By the time you're done with this lab, you'll have built 9 columns that capture a variety of information about how an observed value is changing with respect to itself.

**Question 1:** Set the multi-level index so the first level is the Stock symbol itself, and the second level is the date.  Make sure the date column is sorted in ascending order.  You might have to use the `sort_index(level=0)` method to get the values straight.

In [None]:
# your answer here

**Question 2:** To capture some other aspects of dates, create columns in your dataset that capture this aspect of each timestamp:

  - What quarter it's in
  - Whether or not it's the last day of the month/quarter
  - What day it is (ie, do price changes vary by day?)
  
**Hint:** You don't use the `dt` attribute to get date parts from index values.  Multi indices are also a little tricky.  

To get what you want, try this: `df.index.get_level_values(level=1).your_datepart_here`

In [None]:
# your answer here

**Question 3:** Time Series Embedding

Lots of times if you're trying to predict the value of something tomorrow, the most import piece of information is what the value of something is today, and yesterday, and so on.

Try and create columns that capture previously observed values for each stock.  

Make two columns that capture the value of the following:

 - What the previous recorded price for each stock was
 - The stock price from two observations ago
 
**Remember:** This has to be done on a particular level of the index to make sure it's getting applied appropriately!

In [None]:
# your answer here

**Question 4:** How did each stock price change compared to the S&P 500? 

Lots of times it's useful to see how something else moves with some other item that you're trying to track.  

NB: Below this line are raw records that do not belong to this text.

/-- Everything a command can answer, by the first of the checks that fails (R77, R186), with the state that each fault leaves;
code 0 when every check passes. -/
theorem exec_response_cases {i : Instr} {s t : State} {r : Response} (h : exec i s = .next t) (hr : t.response = some r) :
    (r = ⟨2, 0, 0⟩ ∧ ContextMissing i s ∧ t = { s with response := some r }) ∨
    (r = ⟨3, 0, 0⟩ ∧ ¬ ContextMissing i s ∧ OperandMeets (PassesTop s.config) i ∧ t = { s with response := some r }) ∨
    (r = ⟨4, 0, 0⟩ ∧ ¬ ContextMissing i s ∧ ¬ OperandMeets (PassesTop s.config) i ∧ OperandMeets (RefusedSomewhere s) i ∧
      ((∀ p n, i ≠ .update p n) ∧ t = { s with response := some r } ∨
        (∃ p n, i = .update p n) ∧ t = { invalidate s with response := some r })) ∨
    (r.r0 = 0 ∧ ¬ ContextMissing i s ∧ ¬ OperandMeets (PassesTop s.config) i ∧ ¬ OperandMeets (RefusedSomewhere s) i) := by
  have hpresent : ∀ {i : Instr}, s.inited = true → ¬ ContextMissing i s := fun hin => not_contextMissing_iff.mpr fun _ => hin
  have hreads : ∀ {i : Instr} {p n : Word}, messageOperand i = some (p, n) → CanRead s p n →
      ¬ OperandMeets (PassesTop s.config) i ∧ ¬ OperandMeets (RefusedSomewhere s) i := fun hmsg hread =>
    ⟨mt (operandMeets_iff hmsg).mp hread.1, mt (operandMeets_iff hmsg).mp hread.2⟩
  rcases exec_next_cases i s t h with ⟨a, b, rfl, rfl⟩ | ⟨hctx, hin, rfl⟩ | ⟨p, n, hmsg, hin, htop, rfl⟩ |
    ⟨p, n, hmsg, hctx, _, hinside, hrefused, rfl⟩ | ⟨p, n, rfl, hin, hinside, hrefused, rfl⟩ |
    ⟨p, n, hmsg, hctx, _, hread, r', hcode, rfl⟩ | ⟨p, rfl, hin, rfl⟩ | ⟨p, n, rfl, hin, _, hread, rfl⟩ |
    ⟨rfl, hin, r', hcode, rfl⟩ <;> cases hr
  · exact .inr (.inr (.inr ⟨rfl, by simp [ContextMissing, NeedsContext], nofun, nofun⟩))
  · exact .inl ⟨rfl, ⟨hctx, hin⟩, rfl⟩
  · exact .inr (.inl ⟨rfl, not_contextMissing_iff.mpr hin, ⟨p, n, hmsg, htop⟩, rfl⟩)
  · exact .inr (.inr (.inl ⟨rfl, fun hmissing => hctx hmissing.1, mt (operandMeets_iff hmsg).mp hinside, ⟨p, n, hmsg, hrefused⟩,
      .inl ⟨fun p n hi => hctx (.inr ⟨p, n, hi⟩), rfl⟩⟩))
  · exact .inr (.inr (.inl ⟨rfl, hpresent hin, mt (operandMeets_iff rfl).mp hinside, ⟨p, n, rfl, hrefused⟩,
      .inr ⟨⟨p, n, rfl⟩, rfl⟩⟩))
  · exact .inr (.inr (.inr ⟨hcode, fun hmissing => hctx hmissing.1, hreads hmsg hread⟩))
  · exact .inr (.inr (.inr ⟨rfl, hpresent hin, hreads rfl (canRead_zero s p)⟩))
  · exact .inr (.inr (.inr ⟨rfl, hpresent hin, hreads rfl hread⟩))
  · exact .inr (.inr (.inr ⟨hcode, hpresent hin, nofun, nofun⟩))

/-! ### What each fault leaves -/

theorem exec_of_notInitialised {i : Instr} {s : State} (hctx : NeedsContext i) (hin : s.inited = false) :
    exec i s = .next { s with response := some ⟨2, 0, 0⟩ } := by
  rcases hctx with rfl | ⟨ptr, len, rfl⟩
  · exact execFinalize_of_not_inited hin
  · exact execUpdate_of_not_inited ptr len s hin

theorem execUpdate_of_passesTop {ptr len : Word} {s : State} (hin : s.inited = true) (htop : PassesTop s.config ptr len) :
    execUpdate ptr len s = .next { s with response := some ⟨3, 0, 0⟩ } := by
  rcases execUpdate_cases ptr len s with ⟨h, _⟩ | ⟨_, hzero, _⟩ | ⟨_, _, e⟩ | ⟨_, hinside, _, _⟩ | ⟨_, _, hread, _⟩
  · exact absurd (hin.symm.trans h) (by decide)
  · exact absurd hzero htop.1
  · exact e
  · exact absurd htop hinside
  · exact absurd htop hread.1

theorem exec_of_passesTop {i : Instr} {s : State} {ptr len : Word} (hmsg : messageOperand i = some (ptr, len))
    (htop : PassesTop s.config ptr len) (hin : NeedsContext i → s.inited = true) :
    exec i s = .next { s with response := some ⟨3, 0, 0⟩ } := by
  cases i with
  | init | finalize => cases hmsg
  | update p n => cases hmsg; exact execUpdate_of_passesTop (hin (.inr ⟨_, _, rfl⟩)) htop
  | hash128 | hash64 | hash32 => cases hmsg; exact oneShot_of_passesTop _ htop

/-- A refused read in a one-shot command. -/
theorem exec_of_refused {i : Instr} {s : State} {ptr len : Word} (hmsg : messageOperand i = some (ptr, len))
    (hctx : ¬ NeedsContext i) (hinside : ¬ PassesTop s.config ptr len) (hrefused : RefusedSomewhere s ptr len) :
    exec i s = .next { s with response := some ⟨4, 0, 0⟩ } := by
  cases i with
  | init | finalize => cases hmsg
  | update p n => exact absurd (.inr ⟨p, n, rfl⟩) hctx
  | hash128 | hash64 | hash32 => cases hmsg; exact oneShot_of_refused _ hinside hrefused

/-- A command acts on the context that is in place. -/
theorem exec_sameOutside {i : Instr} {s t : State} (h : exec i s = .next t) : SameOutside 0 s t := by
  obtain ⟨hcfg, hothers, hmem, hun, hinbox⟩ := exec_frame i s t h
  refine ⟨hcfg, by rw [hothers], fun j hj => ?_, hmem, hun, hinbox⟩
  obtain ⟨j, rfl⟩ := Nat.exists_eq_succ_of_ne_zero hj
  rw [contextAt_succ, contextAt_succ, hothers]

/-! ### The four faults -/

/-- Settles O13: `exec_of_notInitialised`, and of the answers only that one has code 2. -/
theorem notInitialisedFault : Obligations.NotInitialisedFault := by
  refine ⟨fun i s => exec_of_notInitialised, fun i s t r h hr hcode => ?_⟩
  rcases exec_response_cases h hr with ⟨_, hmissing, _⟩ | ⟨rfl, _⟩ | ⟨rfl, _⟩ | ⟨hzero, _⟩
  · exact hmissing
  · exact absurd hcode (by decide)
  · exact absurd hcode (by decide)
  · exact absurd (hzero.symm.trans hcode) (by decide)

/-- Settles O14: `exec_of_passesTop`, and of the answers only that one has code 3. -/
theorem addressRangeFault : Obligations.AddressRangeFault := by
  refine ⟨fun i s ptr len => exec_of_passesTop, fun i s t r h hr hcode => ?_⟩
  rcases exec_response_cases h hr with ⟨rfl, _⟩ | ⟨_, _, htop, _⟩ | ⟨rfl, _⟩ | ⟨hzero, _⟩
  · exact absurd hcode (by decide)
  · exact htop
  · exact absurd hcode (by decide)
  · exact absurd (hzero.symm.trans hcode) (by decide)

/-- Settles O15: `exec_of_refused` and `execUpdate_of_refused`, and of the answers only those have code 4. -/
theorem refusedReadFault : Obligations.RefusedReadFault := by
  refine ⟨fun i s ptr len => exec_of_refused, fun s ptr len hin hinside hrefused => ?_, fun i s t r h hr hcode => ?_⟩
  · have h : exec (.update ptr len) s = _ := execUpdate_of_refused hin hinside hrefused
    exact ⟨_, h, rfl, rfl, exec_sameOutside h⟩
  · rcases exec_response_cases h hr with ⟨rfl, _⟩ | ⟨rfl, _⟩ | ⟨_, _, _, hrefused, _⟩ | ⟨hzero, _⟩
    · exact absurd hcode (by decide)
    · exact absurd hcode (by decide)
    · exact hrefused
    · exact absurd (hzero.symm.trans hcode) (by decide)

/-! ### The faults of a descriptor -/

section
variable {d : Descriptor} {i : Instr} {P : Params} (hdecode : decode d P = .ok i)
include hdecode

theorem needsContext_iff_of_decode : NeedsContext i ↔ d.w0 = 2 ∨ d.w0 = 3 := by
  obtain ⟨o, hw0, rfl⟩ := (decode_eq_ok_iff d i P).mp hdecode
  rw [hw0]
  cases o <;> simp [NeedsContext, Descriptor.operands, Opcode.word, Opcode.code]

theorem isUpdate_iff_of_decode : (∃ ptr len, i = .update ptr len) ↔ d.w0 = 2 := by
  obtain ⟨o, hw0, rfl⟩ := (decode_eq_ok_iff d i P).mp hdecode
  rw [hw0]
  cases o <;> simp [Descriptor.operands, Opcode.word, Opcode.code]

theorem operandMeets_iff_of_decode (Q : Word → Word → Prop) :
    OperandMeets Q i ↔ (d.w0 = 2 ∨ d.w0 = 4 ∨ d.w0 = 5 ∨ d.w0 = 6) ∧ Q (d.ptr P) (d.len P) := by
  obtain ⟨o, hw0, rfl⟩ := (decode_eq_ok_iff d i P).mp hdecode
  rw [hw0]
  cases o <;> simp [OperandMeets, messageOperand, Descriptor.operands, Opcode.word, Opcode.code]

end

/-- Settles O11: a descriptor that selects no command answers code 1; the cases of any other are those of
`exec_response_cases`, its checks read off the descriptor. -/
theorem faultIsTheFirstFailingCheck : Obligations.FaultIsTheFirstFailingCheck := by
  intro d s t r h hr usesContext hasMessage ptr len
  by_cases hsel : SelectsCommand d
  · obtain ⟨i, hi⟩ := (decodes_iff_selectsCommand d s.config).mpr hsel
    rw [processDescriptor_of_decode d s i hi] at h
    have hmissing : ContextMissing i s ↔ usesContext ∧ s.inited = false := and_congr_left' (needsContext_iff_of_decode hi)
    have htop : OperandMeets (PassesTop s.config) i ↔ hasMessage ∧ PassesTop s.config ptr len := operandMeets_iff_of_decode hi _
    have hrefused : OperandMeets (RefusedSomewhere s) i ↔ hasMessage ∧ RefusedSomewhere s ptr len :=
      operandMeets_iff_of_decode hi _
    rw [← hmissing, ← htop, ← hrefused]
    refine ⟨fun hno => absurd hsel hno, ?_⟩
    rcases exec_response_cases h hr with ⟨rfl, h2, _⟩ | ⟨rfl, h2, h3, _⟩ | ⟨rfl, h2, h3, h4, _⟩ | ⟨h0, h2, h3, h4⟩
    · simp [h2]
    · simp [h2, h3]
    · simp [h2, h3, h4]
    · simp [h0, h2, h3, h4]
  · rw [processDescriptor_of_not_selectsCommand s hsel] at h
    cases h
    cases hr
    simp [hsel]

/-- Settles O12: the answers of `exec_response_cases` and `IllegalCommand`; the refused read of UPDATE is that of the
descriptors with `W0` = 2. -/
theorem faultsArePrecise : Obligations.FaultsArePrecise := by
  intro d s t r h hr hfault
  rcases processDescriptor_cases d s with ⟨_, _, e⟩ | ⟨i, hi, e⟩ <;> rw [e] at h
  · cases h
    cases hr
    exact ⟨rfl, rfl, fun _ => rfl, fun hcode => absurd hcode.1 (by decide)⟩
  rcases exec_response_cases h hr with ⟨rfl, _, ht⟩ | ⟨rfl, _, _, ht⟩ | ⟨rfl, _, _, _, ⟨hother, ht⟩ | ⟨hupdate, ht⟩⟩ | ⟨hzero, _⟩
  · exact ⟨rfl, rfl, fun _ => ht, fun hcode => absurd hcode.1 (by decide)⟩
  · exact ⟨rfl, rfl, fun _ => ht, fun hcode => absurd hcode.1 (by decide)⟩
  · refine ⟨rfl, rfl, fun _ => ht, fun ⟨_, hw0⟩ => ?_⟩
    obtain ⟨p, n, hi'⟩ := (isUpdate_iff_of_decode hi).mpr hw0
    exact absurd hi' (hother p n)
  · exact ⟨rfl, rfl, fun hno => absurd ⟨rfl, (isUpdate_iff_of_decode hi).mp hupdate⟩ hno,
      fun _ => ⟨by rw [ht]; rfl, exec_sameOutside h⟩⟩
  · exact absurd hzero hfault

/-! ### Overflow -/

/-- Settles O23: such an UPDATE is a fold, which sets the flag because the true sum reaches `2^CW`; and a set flag is the first
half of Large. -/
theorem overflowIsNotAFault : Obligations.OverflowIsNotAFault := by
  intro s ptr len hin hread hlen hfold hcount hsum
  have hovf : (absorbChunk (message s ptr len) s).ovf = true := by
    rw [← message_length s ptr len] at hfold hsum
    rw [← carried_length, ← List.length_append] at hsum
    rw [absorbChunk_eq_foldChunk hfold, foldChunk_ovf]
    exact (foldLoopCountsItsStripes _ _ s hcount).2.mpr (.inr hsum)
  exact ⟨_, execUpdate_absorbs hin hread hlen, rfl, hovf, (isLarge_iff _).mpr (.inl hovf),
    (absorbChunk_inited _ s).trans hin⟩

end Sys2Proof.Machine
end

In the data folder is a file called `s&p.csv`, and it contains the price history of the S&P 500 index for each day since its inception. See if you can upload it, and merge the `adj close` column into your dataset, so there's a column that displays the observed value of the index for every single price observation we have in our dataset.

**Hints:**
 - Merging on multi-level indices is tricky and prone to failure.  To make this a little bit easier, just use `reset_index()` to pop out the date column in the multi-index, and merge on it as if it were a regular column.
 - Make sure both date columns are actually encoded as dates, rather than strings, or else the merge won't work.
 - You'll want to go back to the multi-level index when you're done with this step.

In [None]:
# your answer here

**Question 5:** Window Statistics

Lots of times, if we want to capture some idea of momentum, or how some value changes with what's usually observed.

Ie, if we had 48 purchases in a store today, how does that number compare to what's happened in the last 14 days?  Are things trending up or trending down?  

This also allows us to get a clearer picture of general trends in values, even if there are irregular daily spikes.

To handle these sorts of issues, pandas has an entire section to calculate window statistics called `rolling`, it works like this:

In [9]:
# I'll create a sample dataframe with 30 days worth of values
import numpy as np
index = pd.date_range(start='01/01/2020', end='02/05/2020')
sample_df = pd.DataFrame(np.random.randn(36), index=index, columns=['Value'])
# and here's what it looks like
sample_df.head()

Unnamed: 0,Value
2020-01-01,-0.253379
2020-01-02,-0.838158
2020-01-03,-1.131807
2020-01-04,-1.708901
2020-01-05,-0.1963


In [11]:
# and now we'll see rolling 10 day averages
sample_df.rolling(10).mean()

Unnamed: 0,Value
2020-01-01,
2020-01-02,
2020-01-03,
2020-01-04,
2020-01-05,
2020-01-06,
2020-01-07,
2020-01-08,
2020-01-09,
2020-01-10,-0.366059


You can specify the number of observations to calculate, and choose your aggregator -- `mean()`, `min()`, `sum()`, etc, although `mean()` is the most common.

**Your Turn:** Calculate the rolling 5 & 10 day moving averages for each stock inside the dataset.

**Note:** Do *not* try and merge them back into your dataset yet, just make sure you have the values showing up.

In [None]:
# your answer here

If you take a look at the index, you should notice that it has *three* levels to it, and not just two like before.  

Combining datasets with differing numbers of levels is cumbersome, and there's a decent amount of churn in what methods work from one version of Pandas to another.  

For now, try and get these values back into your original dataset by taking the following steps:

 - calculate the 5 & 10 rolling averages for each stock price on the multilevel index, and save these as variables, and then use the *values* attribute for each one to drop the index and just get the column values (ask me about this if you have questions)
 - use reset_index() to unstack the index on your original dataframe
 - create new columns for the 5 & 10 day moving averages in the original dataset, using the values from the first step.
 
So as a quick example, it would sort of work like this:

`five_day = df.groupby(level=0)['Price'].your_stuff_here.values`

And then use this as the basis to make your new column from your original dataframe with the reset index.

In [None]:
# your answer here